What the task requires:
Work out how many lines of the listing below contain the word "symbols". Respond with that number only.

━━━━━━━━━━━━━━━━━━━━

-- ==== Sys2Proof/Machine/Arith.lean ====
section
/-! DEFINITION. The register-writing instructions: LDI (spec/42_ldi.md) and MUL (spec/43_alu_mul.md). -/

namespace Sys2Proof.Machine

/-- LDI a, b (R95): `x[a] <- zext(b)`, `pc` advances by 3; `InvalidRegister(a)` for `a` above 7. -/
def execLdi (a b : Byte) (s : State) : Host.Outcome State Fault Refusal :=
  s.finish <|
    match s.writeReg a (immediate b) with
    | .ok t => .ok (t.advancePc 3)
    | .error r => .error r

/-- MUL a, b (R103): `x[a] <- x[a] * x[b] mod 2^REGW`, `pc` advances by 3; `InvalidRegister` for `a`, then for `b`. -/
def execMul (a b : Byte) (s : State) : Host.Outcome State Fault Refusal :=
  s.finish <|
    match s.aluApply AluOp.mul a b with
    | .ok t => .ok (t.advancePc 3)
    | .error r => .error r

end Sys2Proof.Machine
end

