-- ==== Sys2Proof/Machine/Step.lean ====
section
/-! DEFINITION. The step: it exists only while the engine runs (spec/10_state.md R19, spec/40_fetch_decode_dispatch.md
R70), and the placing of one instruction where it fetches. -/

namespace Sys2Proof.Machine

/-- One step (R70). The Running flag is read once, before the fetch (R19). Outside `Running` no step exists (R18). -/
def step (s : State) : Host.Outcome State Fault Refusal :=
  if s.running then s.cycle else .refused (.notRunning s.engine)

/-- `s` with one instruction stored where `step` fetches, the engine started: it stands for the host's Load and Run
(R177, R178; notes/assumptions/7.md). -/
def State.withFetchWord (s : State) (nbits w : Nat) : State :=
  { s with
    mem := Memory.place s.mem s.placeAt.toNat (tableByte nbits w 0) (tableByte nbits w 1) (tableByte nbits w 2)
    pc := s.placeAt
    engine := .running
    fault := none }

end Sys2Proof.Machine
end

━━━━━━━━━━━━━━━━━━━━

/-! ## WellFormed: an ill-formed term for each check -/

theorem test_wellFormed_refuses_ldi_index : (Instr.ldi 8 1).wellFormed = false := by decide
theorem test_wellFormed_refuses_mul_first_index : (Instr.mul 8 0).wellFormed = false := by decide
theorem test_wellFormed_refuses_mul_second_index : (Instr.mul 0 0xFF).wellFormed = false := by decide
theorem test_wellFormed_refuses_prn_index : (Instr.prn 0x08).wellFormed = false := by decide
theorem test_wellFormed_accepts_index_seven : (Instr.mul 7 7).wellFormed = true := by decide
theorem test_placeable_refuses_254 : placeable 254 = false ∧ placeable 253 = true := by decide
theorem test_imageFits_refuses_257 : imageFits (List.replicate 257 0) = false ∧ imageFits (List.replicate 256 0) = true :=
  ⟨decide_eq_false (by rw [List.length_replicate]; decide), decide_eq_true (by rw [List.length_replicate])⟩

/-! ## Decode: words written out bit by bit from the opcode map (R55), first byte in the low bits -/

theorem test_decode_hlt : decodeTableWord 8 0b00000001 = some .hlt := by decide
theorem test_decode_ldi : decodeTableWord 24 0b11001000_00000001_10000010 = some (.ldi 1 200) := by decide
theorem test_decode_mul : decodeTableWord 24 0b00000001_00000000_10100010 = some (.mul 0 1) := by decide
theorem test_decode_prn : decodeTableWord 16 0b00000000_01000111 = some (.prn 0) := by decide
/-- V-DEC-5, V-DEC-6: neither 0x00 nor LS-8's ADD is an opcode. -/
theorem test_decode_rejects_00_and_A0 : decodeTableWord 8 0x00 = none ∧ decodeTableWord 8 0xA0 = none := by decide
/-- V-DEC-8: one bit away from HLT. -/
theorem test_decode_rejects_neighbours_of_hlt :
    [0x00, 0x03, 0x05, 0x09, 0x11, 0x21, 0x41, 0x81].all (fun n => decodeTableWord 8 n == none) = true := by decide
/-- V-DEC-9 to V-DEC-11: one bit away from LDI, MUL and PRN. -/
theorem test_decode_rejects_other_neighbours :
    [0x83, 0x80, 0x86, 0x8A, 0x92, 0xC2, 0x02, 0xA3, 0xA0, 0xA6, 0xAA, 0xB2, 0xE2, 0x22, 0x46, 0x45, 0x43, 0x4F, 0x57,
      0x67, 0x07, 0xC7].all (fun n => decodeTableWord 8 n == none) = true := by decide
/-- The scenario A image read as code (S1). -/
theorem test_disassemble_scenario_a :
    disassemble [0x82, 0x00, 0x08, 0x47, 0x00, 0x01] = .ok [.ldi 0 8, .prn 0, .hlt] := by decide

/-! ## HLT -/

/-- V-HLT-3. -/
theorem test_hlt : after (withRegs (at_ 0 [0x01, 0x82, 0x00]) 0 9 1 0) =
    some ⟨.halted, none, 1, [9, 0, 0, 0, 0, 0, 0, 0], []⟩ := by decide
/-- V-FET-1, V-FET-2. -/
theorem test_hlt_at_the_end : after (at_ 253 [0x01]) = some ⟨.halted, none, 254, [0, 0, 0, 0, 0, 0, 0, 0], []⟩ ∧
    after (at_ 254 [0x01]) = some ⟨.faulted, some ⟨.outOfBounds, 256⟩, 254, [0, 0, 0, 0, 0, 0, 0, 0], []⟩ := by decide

━━━━━━━━━━━━━━━━━━━━

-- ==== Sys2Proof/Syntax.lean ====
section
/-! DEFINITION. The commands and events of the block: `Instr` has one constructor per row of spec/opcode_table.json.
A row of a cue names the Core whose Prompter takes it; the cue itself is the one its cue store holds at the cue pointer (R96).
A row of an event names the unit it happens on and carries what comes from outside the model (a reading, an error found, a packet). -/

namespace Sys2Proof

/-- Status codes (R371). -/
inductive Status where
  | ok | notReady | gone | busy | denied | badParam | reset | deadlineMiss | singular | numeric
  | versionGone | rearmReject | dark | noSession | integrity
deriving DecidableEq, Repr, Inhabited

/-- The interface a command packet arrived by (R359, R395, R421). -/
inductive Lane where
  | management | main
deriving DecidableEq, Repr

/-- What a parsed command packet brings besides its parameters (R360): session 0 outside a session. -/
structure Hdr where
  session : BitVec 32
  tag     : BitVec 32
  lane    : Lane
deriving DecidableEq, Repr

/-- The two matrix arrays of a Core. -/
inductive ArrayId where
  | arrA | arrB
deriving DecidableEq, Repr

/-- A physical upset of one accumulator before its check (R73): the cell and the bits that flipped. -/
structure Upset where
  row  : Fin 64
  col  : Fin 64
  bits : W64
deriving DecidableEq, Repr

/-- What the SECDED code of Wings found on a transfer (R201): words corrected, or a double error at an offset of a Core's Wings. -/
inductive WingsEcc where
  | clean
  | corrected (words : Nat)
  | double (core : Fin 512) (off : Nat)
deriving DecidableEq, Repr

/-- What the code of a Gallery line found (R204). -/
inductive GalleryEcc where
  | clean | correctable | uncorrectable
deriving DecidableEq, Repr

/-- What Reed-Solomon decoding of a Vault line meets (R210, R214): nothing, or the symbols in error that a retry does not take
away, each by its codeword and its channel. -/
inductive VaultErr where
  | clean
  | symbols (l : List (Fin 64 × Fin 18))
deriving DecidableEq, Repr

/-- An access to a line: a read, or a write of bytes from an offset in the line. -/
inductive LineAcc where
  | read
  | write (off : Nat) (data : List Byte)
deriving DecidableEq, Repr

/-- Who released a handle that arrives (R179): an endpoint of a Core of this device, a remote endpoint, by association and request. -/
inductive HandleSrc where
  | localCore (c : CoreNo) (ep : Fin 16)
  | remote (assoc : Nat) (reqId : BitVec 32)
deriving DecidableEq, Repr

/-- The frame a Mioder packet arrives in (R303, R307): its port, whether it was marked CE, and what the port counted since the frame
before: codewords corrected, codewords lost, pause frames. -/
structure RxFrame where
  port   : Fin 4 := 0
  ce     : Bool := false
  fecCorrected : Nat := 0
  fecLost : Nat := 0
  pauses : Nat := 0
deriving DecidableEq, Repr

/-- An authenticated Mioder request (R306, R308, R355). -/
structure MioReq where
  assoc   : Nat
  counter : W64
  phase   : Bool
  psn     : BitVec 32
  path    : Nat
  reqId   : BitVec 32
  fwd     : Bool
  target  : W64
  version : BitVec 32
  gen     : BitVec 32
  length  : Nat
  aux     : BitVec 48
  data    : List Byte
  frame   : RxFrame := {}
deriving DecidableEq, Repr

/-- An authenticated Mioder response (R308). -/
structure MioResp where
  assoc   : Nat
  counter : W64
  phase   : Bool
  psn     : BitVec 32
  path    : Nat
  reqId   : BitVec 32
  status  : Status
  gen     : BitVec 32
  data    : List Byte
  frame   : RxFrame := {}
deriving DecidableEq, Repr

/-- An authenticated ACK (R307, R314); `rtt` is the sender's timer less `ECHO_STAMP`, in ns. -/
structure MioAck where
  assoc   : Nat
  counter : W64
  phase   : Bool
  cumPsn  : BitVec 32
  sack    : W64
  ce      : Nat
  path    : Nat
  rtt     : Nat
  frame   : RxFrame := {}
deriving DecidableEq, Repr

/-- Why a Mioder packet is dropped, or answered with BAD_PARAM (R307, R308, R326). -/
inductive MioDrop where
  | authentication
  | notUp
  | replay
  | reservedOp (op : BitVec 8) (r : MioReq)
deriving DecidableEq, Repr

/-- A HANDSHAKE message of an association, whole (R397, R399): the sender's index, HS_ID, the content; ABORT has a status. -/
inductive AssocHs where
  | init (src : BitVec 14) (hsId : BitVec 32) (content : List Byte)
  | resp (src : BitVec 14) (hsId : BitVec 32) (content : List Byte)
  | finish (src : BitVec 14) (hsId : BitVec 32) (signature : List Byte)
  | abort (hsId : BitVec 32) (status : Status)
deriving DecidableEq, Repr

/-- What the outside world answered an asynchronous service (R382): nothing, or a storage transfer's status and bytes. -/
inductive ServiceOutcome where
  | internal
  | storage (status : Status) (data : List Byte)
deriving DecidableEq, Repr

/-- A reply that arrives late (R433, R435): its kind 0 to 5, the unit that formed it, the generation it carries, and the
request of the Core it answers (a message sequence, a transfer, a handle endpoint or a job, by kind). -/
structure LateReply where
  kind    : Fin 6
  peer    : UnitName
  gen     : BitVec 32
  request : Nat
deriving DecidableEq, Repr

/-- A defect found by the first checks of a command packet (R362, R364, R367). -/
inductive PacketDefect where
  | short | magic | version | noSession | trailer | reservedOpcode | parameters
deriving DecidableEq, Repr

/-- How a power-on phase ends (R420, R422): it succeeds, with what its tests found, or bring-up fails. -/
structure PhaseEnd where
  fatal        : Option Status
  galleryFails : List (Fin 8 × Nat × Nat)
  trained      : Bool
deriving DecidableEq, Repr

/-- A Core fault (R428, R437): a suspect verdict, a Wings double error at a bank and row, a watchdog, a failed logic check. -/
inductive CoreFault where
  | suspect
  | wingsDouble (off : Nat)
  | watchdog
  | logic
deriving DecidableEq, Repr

━━━━━━━━━━━━━━━━━━━━

Reply to the exercise:
2